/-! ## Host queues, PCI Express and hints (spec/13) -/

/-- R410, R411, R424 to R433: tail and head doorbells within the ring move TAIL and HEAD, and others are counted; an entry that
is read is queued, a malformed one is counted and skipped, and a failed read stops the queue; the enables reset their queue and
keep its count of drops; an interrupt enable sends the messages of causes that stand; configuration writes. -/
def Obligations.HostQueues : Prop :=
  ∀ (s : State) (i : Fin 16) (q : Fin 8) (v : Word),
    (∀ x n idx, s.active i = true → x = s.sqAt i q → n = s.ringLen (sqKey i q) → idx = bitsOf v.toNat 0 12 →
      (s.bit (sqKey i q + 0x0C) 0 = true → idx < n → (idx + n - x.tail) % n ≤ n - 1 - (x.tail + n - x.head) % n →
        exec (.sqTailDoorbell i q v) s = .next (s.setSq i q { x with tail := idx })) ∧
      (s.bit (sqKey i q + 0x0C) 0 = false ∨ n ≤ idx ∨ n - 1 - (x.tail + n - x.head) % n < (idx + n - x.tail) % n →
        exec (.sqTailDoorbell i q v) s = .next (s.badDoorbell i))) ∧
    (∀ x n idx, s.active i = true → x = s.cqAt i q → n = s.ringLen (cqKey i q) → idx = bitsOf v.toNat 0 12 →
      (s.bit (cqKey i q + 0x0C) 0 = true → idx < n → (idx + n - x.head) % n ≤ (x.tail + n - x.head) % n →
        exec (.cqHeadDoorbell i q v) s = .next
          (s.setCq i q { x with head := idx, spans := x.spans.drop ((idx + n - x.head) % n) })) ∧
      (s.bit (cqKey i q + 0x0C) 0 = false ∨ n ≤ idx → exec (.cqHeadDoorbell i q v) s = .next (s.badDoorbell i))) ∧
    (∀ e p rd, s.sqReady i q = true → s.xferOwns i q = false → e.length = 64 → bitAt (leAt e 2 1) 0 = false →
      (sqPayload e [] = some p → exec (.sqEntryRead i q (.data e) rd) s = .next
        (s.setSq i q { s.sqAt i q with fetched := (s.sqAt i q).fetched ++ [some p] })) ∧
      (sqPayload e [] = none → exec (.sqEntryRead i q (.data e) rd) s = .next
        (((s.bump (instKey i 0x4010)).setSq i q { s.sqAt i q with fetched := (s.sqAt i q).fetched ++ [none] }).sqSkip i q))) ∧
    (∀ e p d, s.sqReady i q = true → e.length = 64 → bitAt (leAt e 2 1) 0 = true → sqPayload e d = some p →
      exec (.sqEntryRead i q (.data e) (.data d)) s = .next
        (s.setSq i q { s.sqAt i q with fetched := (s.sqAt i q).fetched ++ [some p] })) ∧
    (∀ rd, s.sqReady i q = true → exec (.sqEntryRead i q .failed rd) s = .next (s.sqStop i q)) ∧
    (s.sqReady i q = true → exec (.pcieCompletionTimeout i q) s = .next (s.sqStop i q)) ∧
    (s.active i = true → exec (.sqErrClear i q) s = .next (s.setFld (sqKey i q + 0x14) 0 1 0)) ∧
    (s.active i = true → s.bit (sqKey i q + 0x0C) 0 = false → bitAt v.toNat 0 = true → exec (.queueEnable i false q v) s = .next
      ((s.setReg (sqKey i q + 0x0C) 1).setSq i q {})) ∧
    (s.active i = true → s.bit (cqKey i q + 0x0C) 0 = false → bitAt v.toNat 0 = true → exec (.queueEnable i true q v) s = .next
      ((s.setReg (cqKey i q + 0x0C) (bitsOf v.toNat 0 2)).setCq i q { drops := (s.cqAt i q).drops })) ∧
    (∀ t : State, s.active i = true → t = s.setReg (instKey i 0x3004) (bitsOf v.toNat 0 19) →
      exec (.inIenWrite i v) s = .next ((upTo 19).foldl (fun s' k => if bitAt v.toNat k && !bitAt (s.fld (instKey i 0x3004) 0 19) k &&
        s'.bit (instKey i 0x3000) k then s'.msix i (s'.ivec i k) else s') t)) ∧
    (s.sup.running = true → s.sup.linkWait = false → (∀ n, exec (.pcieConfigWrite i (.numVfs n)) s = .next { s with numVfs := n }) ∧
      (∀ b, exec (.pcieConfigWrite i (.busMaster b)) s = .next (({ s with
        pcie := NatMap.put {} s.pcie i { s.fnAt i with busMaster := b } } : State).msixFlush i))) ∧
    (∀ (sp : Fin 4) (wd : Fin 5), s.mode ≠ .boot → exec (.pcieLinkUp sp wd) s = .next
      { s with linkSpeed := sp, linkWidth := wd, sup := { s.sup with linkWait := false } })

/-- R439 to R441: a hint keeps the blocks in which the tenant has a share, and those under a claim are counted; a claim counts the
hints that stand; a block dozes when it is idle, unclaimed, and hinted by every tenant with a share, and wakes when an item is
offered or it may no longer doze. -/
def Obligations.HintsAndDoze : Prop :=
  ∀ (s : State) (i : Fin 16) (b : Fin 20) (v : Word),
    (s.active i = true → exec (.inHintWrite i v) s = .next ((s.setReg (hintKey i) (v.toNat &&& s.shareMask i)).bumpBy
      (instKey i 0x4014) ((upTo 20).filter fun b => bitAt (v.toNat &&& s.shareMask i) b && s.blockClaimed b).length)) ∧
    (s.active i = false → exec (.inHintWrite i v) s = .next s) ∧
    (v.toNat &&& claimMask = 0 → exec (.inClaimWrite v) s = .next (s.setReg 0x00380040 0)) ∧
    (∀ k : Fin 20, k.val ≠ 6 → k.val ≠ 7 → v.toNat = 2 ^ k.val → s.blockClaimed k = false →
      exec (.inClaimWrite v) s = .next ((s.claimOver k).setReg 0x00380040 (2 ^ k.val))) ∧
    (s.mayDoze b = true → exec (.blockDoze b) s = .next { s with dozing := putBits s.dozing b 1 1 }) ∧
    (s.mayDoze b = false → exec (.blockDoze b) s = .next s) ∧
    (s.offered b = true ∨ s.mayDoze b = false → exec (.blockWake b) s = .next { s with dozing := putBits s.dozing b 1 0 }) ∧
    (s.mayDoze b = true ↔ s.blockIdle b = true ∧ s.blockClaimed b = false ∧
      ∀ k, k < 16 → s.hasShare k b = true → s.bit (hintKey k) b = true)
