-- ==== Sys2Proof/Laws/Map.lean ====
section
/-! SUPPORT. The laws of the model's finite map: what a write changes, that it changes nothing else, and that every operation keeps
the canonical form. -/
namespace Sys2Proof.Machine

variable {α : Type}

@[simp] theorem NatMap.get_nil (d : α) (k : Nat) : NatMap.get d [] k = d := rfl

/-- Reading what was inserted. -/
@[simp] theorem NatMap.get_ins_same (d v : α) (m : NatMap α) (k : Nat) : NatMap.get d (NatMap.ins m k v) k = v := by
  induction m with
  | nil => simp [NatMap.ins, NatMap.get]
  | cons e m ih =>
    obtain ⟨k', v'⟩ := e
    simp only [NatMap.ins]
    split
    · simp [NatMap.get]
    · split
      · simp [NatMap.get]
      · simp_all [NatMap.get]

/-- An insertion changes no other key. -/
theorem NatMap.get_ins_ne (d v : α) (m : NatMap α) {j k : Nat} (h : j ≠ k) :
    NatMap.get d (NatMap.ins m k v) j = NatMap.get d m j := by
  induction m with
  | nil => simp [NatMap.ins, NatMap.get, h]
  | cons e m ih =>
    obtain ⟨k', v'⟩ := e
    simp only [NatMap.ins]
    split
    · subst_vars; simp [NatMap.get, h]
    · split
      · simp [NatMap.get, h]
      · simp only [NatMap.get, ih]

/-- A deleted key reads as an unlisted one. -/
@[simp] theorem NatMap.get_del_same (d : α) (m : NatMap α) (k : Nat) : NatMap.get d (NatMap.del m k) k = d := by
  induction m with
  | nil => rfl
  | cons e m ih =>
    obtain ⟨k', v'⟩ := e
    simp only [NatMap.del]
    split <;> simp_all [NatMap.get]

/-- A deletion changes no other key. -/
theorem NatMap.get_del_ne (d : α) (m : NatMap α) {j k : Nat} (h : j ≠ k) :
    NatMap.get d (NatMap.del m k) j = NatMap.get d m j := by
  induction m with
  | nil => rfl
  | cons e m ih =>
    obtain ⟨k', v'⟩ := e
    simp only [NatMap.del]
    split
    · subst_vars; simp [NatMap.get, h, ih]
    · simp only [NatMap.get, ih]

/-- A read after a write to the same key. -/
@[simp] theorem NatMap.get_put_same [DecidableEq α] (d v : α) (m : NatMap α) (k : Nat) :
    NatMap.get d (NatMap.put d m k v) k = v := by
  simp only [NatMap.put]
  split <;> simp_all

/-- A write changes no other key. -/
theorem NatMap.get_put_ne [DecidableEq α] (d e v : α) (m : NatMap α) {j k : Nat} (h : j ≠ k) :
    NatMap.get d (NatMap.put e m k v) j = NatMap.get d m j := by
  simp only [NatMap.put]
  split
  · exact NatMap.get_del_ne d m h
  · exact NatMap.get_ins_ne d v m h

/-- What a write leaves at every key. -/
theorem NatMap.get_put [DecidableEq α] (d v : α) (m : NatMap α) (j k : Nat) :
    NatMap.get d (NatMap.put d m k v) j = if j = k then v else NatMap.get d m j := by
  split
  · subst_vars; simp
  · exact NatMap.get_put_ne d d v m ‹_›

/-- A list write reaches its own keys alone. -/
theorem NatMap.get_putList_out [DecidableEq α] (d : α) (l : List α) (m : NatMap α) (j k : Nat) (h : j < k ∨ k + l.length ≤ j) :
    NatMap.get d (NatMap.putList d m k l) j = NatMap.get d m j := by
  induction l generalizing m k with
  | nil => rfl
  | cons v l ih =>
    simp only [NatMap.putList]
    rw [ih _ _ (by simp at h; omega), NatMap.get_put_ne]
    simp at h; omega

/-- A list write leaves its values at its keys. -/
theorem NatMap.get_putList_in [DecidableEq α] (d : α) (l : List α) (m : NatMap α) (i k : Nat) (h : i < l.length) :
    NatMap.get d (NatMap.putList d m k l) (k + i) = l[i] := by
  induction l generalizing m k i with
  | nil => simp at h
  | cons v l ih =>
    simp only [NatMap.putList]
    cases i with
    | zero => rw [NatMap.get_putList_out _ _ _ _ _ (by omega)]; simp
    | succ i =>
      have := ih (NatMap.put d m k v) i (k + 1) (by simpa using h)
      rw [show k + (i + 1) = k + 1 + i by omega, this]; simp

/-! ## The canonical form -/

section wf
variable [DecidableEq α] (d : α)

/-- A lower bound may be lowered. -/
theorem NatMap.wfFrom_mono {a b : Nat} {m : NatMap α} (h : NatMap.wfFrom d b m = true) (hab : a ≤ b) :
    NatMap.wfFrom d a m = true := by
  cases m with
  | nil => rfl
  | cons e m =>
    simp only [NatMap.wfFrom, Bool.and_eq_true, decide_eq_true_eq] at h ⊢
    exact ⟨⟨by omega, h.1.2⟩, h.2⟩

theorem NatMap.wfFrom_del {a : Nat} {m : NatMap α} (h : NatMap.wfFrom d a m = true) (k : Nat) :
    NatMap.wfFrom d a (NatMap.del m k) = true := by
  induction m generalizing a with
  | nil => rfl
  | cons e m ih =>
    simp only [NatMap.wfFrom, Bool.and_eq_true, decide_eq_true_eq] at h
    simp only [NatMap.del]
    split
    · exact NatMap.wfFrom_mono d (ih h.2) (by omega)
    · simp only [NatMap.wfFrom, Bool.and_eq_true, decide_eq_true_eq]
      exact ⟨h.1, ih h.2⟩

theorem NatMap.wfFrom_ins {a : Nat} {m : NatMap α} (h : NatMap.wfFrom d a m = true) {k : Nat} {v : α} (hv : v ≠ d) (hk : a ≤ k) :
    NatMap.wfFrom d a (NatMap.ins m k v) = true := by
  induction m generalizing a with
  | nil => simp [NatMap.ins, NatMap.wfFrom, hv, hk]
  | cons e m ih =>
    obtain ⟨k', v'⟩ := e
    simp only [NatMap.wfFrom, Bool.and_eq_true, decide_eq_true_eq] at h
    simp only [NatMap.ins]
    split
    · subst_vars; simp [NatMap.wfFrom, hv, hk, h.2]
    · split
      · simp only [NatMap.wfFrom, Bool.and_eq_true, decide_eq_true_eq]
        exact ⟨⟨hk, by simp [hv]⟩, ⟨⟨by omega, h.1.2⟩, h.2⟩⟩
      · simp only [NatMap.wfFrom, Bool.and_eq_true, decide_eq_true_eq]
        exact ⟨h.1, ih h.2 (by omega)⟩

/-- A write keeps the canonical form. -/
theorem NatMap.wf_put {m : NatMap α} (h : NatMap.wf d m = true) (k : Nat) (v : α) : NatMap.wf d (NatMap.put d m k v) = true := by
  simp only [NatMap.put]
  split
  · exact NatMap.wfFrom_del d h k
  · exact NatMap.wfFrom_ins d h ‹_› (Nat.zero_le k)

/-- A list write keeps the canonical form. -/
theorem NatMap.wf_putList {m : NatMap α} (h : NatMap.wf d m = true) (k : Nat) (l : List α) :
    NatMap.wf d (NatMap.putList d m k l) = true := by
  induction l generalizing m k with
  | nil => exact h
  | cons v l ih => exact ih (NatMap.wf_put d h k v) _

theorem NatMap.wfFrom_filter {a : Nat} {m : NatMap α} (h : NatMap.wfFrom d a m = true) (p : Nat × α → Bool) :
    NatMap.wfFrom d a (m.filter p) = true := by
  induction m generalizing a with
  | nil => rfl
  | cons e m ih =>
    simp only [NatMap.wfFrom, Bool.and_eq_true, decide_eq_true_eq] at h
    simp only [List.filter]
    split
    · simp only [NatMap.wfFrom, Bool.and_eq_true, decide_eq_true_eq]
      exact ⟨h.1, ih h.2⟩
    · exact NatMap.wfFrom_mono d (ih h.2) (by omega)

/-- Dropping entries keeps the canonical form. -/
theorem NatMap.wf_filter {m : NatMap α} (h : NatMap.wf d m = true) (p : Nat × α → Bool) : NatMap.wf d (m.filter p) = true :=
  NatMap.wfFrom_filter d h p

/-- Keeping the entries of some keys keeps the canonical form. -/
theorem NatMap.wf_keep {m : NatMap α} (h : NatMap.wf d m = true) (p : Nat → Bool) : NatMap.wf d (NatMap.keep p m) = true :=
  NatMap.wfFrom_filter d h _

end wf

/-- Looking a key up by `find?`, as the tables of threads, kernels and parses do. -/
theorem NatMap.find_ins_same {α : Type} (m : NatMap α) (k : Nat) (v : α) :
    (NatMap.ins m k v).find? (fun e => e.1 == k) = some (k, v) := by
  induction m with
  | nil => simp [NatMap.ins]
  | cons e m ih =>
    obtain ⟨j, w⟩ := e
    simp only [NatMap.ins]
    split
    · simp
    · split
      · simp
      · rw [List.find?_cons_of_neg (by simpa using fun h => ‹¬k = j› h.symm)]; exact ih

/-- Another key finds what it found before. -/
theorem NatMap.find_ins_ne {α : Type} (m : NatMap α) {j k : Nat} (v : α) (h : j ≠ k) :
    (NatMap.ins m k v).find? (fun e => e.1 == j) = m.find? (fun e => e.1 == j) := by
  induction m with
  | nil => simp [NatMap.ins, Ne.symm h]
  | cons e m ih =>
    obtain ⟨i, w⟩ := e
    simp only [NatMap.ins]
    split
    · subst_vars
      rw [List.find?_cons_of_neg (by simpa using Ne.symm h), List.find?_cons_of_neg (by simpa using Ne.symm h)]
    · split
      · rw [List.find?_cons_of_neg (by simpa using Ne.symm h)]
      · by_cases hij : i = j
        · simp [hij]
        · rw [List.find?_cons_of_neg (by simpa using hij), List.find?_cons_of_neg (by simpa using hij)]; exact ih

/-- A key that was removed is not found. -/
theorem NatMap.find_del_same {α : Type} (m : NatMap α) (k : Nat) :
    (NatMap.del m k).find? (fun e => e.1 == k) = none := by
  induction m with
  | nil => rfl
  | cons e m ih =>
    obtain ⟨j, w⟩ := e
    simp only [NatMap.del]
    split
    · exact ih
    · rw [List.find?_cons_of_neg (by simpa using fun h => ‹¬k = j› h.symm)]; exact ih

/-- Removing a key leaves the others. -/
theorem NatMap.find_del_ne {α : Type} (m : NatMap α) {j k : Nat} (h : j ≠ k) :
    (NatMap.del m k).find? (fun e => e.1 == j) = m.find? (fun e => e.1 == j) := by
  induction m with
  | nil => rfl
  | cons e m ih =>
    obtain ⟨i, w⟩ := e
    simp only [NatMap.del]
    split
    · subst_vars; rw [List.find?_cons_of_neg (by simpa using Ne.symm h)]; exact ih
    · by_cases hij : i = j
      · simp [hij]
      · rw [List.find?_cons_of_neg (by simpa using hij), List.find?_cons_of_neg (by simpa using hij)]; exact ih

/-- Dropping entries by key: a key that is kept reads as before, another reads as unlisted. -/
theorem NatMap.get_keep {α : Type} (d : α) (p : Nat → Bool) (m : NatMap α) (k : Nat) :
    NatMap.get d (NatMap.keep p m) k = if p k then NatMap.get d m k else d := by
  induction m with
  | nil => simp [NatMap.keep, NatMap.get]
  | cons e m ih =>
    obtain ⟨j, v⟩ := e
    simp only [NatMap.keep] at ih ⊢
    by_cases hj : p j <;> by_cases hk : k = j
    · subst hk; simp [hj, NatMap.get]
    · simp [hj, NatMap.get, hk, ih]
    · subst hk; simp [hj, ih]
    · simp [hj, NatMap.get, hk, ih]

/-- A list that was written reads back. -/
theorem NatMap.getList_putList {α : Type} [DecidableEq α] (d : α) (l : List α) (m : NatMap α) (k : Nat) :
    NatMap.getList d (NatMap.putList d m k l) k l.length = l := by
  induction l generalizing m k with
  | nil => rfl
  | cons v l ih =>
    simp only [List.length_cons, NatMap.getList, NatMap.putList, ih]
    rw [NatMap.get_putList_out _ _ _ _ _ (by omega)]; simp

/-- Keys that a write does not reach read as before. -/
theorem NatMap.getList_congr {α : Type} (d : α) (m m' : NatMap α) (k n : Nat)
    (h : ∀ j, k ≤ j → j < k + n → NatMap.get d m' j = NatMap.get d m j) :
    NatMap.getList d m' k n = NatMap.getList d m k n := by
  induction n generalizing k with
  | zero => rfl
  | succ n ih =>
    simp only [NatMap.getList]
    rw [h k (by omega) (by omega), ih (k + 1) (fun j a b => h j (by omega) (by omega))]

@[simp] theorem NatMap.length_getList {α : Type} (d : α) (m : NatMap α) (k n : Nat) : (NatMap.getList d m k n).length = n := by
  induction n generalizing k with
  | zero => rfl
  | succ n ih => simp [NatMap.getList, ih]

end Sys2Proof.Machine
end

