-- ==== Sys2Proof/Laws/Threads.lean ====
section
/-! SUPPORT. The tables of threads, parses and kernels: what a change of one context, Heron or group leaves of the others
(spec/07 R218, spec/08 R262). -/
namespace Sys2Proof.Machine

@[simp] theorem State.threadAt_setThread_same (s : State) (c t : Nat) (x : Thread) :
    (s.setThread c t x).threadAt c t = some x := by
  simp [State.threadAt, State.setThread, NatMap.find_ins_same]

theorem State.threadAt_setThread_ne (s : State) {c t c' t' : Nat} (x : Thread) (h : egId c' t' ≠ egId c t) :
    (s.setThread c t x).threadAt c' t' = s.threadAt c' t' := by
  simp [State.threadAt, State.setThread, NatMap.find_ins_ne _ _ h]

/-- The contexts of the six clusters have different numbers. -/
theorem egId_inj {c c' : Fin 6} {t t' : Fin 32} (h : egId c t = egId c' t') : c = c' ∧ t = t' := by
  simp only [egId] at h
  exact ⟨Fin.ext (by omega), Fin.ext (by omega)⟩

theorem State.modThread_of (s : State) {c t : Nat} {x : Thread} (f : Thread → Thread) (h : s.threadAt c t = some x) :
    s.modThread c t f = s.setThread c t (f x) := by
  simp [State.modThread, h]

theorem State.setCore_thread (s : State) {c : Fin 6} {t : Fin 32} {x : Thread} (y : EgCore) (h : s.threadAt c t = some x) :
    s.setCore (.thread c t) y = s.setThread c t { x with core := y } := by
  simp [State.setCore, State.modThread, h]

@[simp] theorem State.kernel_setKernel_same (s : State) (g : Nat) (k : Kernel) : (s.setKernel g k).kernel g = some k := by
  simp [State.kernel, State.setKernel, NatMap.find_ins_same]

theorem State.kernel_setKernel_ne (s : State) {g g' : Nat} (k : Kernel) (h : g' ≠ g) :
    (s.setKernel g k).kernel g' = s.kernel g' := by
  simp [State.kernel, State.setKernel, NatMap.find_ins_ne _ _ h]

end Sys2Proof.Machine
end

* _Problem description_
In the listing above, find the line containing "different numbers. -/" and the line containing "simp [State.modThread, h]", then quote both, plus every line between them, exactly as written.

* _Answer to this task_
/-- The contexts of the six clusters have different numbers. -/
theorem egId_inj {c c' : Fin 6} {t t' : Fin 32} (h : egId c t = egId c' t') : c = c' ∧ t = t' := by
  simp only [egId] at h
  exact ⟨Fin.ext (by omega), Fin.ext (by omega)⟩

theorem State.modThread_of (s : State) {c t : Nat} {x : Thread} (f : Thread → Thread) (h : s.threadAt c t = some x) :
    s.modThread c t f = s.setThread c t (f x) := by
  simp [State.modThread, h]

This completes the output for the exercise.